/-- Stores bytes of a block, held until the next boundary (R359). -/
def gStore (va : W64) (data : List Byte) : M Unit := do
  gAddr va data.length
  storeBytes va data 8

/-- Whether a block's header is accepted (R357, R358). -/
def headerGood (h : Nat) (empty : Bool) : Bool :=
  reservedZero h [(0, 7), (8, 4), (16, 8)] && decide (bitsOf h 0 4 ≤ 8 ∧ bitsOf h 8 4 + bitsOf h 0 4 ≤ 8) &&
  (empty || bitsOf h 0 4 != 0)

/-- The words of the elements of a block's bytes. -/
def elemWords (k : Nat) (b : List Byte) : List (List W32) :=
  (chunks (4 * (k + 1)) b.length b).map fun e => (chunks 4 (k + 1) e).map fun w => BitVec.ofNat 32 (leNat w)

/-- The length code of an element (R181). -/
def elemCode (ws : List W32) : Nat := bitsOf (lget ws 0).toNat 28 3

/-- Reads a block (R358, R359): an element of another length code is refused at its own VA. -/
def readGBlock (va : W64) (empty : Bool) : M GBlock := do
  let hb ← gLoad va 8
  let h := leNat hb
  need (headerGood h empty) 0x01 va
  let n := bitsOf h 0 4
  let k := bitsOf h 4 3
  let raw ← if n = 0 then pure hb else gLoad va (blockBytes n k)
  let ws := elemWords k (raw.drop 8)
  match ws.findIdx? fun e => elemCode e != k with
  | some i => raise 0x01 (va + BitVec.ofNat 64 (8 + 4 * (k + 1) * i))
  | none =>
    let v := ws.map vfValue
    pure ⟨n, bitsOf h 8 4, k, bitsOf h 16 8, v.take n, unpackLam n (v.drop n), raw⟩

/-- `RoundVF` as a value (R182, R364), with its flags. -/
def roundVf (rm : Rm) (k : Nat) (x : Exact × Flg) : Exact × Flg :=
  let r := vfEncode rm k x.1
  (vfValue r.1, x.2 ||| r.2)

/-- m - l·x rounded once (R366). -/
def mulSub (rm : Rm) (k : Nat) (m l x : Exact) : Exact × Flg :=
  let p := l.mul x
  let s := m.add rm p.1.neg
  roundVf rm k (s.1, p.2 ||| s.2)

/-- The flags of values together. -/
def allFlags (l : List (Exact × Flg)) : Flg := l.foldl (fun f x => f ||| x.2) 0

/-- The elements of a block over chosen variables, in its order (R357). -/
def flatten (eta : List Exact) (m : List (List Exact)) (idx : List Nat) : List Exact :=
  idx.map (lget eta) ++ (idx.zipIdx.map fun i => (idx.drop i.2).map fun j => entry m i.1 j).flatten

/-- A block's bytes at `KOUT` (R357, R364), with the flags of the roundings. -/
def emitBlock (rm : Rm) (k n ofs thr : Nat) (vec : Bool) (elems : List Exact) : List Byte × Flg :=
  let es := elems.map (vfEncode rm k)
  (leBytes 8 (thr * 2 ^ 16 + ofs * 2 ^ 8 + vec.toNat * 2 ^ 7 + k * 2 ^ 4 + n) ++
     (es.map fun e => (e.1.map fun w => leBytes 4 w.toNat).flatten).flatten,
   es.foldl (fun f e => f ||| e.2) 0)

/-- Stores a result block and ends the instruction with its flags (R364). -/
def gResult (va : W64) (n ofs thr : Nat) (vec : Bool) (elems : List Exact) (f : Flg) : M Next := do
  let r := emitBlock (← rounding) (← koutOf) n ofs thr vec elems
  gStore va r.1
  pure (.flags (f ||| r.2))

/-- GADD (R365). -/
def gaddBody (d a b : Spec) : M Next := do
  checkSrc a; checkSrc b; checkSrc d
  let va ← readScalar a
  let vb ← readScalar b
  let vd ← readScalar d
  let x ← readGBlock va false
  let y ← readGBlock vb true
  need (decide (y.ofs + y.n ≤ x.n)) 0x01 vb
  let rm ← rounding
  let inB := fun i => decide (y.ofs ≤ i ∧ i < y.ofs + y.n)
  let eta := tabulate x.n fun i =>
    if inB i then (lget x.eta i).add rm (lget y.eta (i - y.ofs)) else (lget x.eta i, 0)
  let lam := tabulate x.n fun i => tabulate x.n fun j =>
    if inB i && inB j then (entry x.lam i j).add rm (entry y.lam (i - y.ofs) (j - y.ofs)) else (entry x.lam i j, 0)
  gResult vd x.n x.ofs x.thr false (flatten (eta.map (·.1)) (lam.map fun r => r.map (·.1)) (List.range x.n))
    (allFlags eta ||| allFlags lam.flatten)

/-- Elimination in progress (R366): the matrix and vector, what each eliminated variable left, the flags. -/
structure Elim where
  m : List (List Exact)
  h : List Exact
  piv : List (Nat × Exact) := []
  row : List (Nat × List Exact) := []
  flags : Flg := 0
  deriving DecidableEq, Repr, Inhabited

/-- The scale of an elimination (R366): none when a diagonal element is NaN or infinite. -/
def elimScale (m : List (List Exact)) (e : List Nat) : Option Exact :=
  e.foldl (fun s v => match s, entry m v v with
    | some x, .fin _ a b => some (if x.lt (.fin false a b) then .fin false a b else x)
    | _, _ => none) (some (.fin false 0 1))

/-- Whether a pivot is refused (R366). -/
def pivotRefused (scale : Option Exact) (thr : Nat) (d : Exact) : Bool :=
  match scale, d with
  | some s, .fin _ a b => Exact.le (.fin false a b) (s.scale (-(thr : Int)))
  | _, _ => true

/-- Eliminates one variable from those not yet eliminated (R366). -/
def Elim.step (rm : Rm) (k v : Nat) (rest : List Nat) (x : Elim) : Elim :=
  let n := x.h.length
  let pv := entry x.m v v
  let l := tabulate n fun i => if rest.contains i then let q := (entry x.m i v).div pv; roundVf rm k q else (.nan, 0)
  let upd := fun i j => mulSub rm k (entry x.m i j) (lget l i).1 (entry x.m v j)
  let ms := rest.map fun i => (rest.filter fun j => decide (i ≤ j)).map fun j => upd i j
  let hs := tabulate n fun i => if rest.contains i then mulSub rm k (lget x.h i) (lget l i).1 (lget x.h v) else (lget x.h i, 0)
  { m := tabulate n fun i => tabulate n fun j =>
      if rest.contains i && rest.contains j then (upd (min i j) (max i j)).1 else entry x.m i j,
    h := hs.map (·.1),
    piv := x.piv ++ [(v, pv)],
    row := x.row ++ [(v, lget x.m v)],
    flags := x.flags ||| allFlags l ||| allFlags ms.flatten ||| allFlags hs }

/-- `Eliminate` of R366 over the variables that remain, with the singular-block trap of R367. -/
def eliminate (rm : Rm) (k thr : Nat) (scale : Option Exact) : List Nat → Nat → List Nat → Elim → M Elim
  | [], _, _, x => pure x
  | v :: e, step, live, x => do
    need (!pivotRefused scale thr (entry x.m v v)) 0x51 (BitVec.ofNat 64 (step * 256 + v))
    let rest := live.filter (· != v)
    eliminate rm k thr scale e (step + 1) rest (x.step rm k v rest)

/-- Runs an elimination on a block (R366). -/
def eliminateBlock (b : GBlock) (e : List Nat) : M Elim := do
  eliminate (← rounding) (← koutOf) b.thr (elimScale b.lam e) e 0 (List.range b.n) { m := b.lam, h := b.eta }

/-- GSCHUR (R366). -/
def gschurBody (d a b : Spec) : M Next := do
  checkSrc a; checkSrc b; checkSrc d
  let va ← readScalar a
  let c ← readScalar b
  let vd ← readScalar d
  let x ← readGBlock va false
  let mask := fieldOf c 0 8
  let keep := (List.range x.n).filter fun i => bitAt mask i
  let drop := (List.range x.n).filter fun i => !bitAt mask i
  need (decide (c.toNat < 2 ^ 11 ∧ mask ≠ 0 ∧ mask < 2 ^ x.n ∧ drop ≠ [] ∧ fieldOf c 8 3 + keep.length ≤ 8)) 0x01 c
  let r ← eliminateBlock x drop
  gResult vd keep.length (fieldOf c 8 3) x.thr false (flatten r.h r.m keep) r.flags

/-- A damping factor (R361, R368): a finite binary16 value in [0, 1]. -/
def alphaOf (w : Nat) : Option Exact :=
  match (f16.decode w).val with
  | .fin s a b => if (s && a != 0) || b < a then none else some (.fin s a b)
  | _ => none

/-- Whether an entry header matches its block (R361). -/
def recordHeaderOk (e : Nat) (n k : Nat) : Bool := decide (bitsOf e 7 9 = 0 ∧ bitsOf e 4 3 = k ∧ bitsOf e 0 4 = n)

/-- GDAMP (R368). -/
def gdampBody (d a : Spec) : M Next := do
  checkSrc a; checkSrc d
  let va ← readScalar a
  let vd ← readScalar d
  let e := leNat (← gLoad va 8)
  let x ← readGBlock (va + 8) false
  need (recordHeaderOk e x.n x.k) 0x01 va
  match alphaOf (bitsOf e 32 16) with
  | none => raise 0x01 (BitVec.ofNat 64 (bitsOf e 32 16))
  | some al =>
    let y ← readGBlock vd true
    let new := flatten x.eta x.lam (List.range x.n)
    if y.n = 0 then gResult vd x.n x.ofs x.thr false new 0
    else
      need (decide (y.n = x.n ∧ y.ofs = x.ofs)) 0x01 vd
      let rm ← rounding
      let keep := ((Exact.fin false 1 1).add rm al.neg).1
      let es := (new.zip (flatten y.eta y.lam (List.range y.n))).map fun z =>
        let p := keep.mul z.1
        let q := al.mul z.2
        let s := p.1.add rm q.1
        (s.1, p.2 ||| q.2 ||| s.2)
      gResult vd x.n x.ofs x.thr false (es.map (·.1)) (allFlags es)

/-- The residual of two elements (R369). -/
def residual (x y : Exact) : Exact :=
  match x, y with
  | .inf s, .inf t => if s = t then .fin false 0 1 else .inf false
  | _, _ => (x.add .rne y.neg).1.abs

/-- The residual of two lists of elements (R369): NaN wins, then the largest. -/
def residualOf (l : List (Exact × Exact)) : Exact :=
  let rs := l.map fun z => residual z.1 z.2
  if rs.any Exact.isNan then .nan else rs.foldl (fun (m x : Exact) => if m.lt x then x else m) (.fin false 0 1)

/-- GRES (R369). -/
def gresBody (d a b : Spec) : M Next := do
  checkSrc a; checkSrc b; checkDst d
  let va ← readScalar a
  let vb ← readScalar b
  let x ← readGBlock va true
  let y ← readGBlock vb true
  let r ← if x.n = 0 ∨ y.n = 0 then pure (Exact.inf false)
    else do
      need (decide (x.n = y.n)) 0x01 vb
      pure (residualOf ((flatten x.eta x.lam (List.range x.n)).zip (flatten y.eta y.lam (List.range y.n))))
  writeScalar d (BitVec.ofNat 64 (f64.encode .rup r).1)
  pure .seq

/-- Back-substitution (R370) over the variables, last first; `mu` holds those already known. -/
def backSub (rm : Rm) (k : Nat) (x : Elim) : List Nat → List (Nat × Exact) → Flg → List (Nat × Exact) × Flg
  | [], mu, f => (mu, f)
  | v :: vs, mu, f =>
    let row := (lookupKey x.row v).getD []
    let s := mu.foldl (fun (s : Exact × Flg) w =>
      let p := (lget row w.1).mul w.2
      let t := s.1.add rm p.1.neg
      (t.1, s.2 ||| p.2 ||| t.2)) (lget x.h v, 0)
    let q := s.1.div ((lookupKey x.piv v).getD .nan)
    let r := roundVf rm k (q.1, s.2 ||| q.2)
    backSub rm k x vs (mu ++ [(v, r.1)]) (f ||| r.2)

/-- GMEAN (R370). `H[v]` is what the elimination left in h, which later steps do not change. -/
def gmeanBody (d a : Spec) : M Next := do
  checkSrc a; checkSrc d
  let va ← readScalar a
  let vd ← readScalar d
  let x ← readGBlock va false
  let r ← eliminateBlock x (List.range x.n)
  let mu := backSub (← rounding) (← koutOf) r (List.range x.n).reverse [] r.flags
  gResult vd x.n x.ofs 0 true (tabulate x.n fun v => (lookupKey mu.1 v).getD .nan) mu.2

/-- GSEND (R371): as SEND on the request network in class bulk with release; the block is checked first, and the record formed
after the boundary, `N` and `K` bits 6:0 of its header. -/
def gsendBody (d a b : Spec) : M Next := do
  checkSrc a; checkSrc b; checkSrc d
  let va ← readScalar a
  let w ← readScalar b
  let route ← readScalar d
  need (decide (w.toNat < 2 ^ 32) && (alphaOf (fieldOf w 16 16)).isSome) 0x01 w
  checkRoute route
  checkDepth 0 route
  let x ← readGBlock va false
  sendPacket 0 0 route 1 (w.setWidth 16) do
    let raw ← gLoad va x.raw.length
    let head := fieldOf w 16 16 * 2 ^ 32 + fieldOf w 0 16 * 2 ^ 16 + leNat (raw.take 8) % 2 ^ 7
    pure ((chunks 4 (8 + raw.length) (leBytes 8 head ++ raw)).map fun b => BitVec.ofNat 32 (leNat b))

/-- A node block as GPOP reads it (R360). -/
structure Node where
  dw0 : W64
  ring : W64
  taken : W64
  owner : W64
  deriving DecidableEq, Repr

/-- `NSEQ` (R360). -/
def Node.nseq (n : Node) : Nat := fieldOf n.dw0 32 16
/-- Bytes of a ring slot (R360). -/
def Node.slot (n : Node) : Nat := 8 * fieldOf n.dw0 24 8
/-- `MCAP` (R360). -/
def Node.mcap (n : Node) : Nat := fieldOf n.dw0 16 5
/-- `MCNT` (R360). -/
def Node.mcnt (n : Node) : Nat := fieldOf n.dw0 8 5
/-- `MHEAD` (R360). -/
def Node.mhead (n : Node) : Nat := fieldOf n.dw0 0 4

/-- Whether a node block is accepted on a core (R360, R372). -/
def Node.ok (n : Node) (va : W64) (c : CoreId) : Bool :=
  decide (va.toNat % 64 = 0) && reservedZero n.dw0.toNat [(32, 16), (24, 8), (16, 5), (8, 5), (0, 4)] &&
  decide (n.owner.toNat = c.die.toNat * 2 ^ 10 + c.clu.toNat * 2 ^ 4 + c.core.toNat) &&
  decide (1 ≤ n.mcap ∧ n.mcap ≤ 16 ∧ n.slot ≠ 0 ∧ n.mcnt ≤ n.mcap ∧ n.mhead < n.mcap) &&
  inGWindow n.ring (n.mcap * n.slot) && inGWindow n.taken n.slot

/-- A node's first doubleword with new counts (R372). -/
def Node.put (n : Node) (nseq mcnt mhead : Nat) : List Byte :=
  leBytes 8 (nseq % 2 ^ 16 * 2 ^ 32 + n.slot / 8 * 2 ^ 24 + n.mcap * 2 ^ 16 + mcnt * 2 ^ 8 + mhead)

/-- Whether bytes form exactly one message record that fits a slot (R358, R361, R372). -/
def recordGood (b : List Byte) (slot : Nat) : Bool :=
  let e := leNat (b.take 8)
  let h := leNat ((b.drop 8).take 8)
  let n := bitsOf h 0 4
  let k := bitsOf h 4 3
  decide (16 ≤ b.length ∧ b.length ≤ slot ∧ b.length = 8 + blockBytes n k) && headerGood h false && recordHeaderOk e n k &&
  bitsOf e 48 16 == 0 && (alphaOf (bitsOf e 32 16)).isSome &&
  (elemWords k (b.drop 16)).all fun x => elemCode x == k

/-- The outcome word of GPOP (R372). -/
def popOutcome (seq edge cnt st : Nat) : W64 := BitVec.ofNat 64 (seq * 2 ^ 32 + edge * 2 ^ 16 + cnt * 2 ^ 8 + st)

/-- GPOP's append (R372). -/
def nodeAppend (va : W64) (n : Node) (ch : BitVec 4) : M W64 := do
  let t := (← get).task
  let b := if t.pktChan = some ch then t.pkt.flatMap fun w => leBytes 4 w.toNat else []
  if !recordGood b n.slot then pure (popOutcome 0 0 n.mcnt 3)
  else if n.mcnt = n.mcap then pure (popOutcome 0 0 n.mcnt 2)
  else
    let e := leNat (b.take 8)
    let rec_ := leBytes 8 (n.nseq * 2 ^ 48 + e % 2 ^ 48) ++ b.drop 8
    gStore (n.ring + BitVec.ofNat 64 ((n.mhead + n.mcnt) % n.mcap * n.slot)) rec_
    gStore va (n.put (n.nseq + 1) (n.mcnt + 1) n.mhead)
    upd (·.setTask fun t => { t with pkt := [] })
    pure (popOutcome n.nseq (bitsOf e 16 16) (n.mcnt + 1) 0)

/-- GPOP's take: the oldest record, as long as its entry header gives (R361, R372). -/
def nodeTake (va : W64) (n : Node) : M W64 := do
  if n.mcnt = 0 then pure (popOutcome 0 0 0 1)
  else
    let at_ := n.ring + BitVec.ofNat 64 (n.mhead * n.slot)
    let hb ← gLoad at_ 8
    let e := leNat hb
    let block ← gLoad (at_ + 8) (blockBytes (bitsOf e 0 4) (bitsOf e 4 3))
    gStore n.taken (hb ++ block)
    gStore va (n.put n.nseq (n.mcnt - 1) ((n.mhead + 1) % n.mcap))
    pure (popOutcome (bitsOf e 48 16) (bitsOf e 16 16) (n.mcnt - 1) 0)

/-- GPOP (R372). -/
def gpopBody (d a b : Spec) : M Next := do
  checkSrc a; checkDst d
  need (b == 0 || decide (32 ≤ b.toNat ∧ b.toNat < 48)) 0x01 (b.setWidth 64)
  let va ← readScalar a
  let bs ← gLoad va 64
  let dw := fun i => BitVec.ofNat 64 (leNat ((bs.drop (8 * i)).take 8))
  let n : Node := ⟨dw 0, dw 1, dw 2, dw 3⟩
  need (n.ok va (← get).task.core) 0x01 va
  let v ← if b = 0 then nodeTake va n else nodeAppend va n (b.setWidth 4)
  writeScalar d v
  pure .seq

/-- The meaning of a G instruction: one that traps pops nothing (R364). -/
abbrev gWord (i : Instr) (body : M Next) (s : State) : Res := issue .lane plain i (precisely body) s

* * *

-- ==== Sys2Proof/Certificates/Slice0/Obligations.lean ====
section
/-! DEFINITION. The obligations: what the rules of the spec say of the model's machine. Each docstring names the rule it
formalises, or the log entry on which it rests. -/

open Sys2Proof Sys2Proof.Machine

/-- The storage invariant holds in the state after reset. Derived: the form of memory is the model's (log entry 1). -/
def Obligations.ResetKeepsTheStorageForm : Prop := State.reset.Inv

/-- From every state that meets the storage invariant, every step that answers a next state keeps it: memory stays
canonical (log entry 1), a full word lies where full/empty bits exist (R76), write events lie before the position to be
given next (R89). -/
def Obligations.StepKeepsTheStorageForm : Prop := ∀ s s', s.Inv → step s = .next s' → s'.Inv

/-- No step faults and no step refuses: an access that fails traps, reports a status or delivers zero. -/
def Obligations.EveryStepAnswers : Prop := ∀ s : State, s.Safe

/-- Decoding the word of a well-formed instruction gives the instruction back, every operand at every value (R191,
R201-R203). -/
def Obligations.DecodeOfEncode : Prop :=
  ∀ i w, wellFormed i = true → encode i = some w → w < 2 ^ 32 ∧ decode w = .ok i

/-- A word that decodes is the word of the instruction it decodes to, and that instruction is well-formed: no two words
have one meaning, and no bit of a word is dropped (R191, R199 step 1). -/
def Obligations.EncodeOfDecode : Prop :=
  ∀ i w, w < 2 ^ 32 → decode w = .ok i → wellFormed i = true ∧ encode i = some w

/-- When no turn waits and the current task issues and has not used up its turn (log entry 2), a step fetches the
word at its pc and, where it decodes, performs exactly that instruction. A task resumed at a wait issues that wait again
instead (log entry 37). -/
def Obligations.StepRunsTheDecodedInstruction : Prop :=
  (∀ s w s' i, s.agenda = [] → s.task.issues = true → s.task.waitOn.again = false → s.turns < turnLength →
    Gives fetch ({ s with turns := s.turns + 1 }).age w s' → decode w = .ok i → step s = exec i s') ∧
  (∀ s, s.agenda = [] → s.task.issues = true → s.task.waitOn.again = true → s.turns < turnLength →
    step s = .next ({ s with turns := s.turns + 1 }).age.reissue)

| TASK DIRECTIONS |
Scan the lines above, and whenever one holds the string "headerGood", copy it.

| YOUR RESPONSE |
def headerGood (h : Nat) (empty : Bool) : Bool :=
  need (headerGood h empty) 0x01 va
  decide (16 ≤ b.length ∧ b.length ≤ slot ∧ b.length = 8 + blockBytes n k) && headerGood h false && recordHeaderOk e n k &&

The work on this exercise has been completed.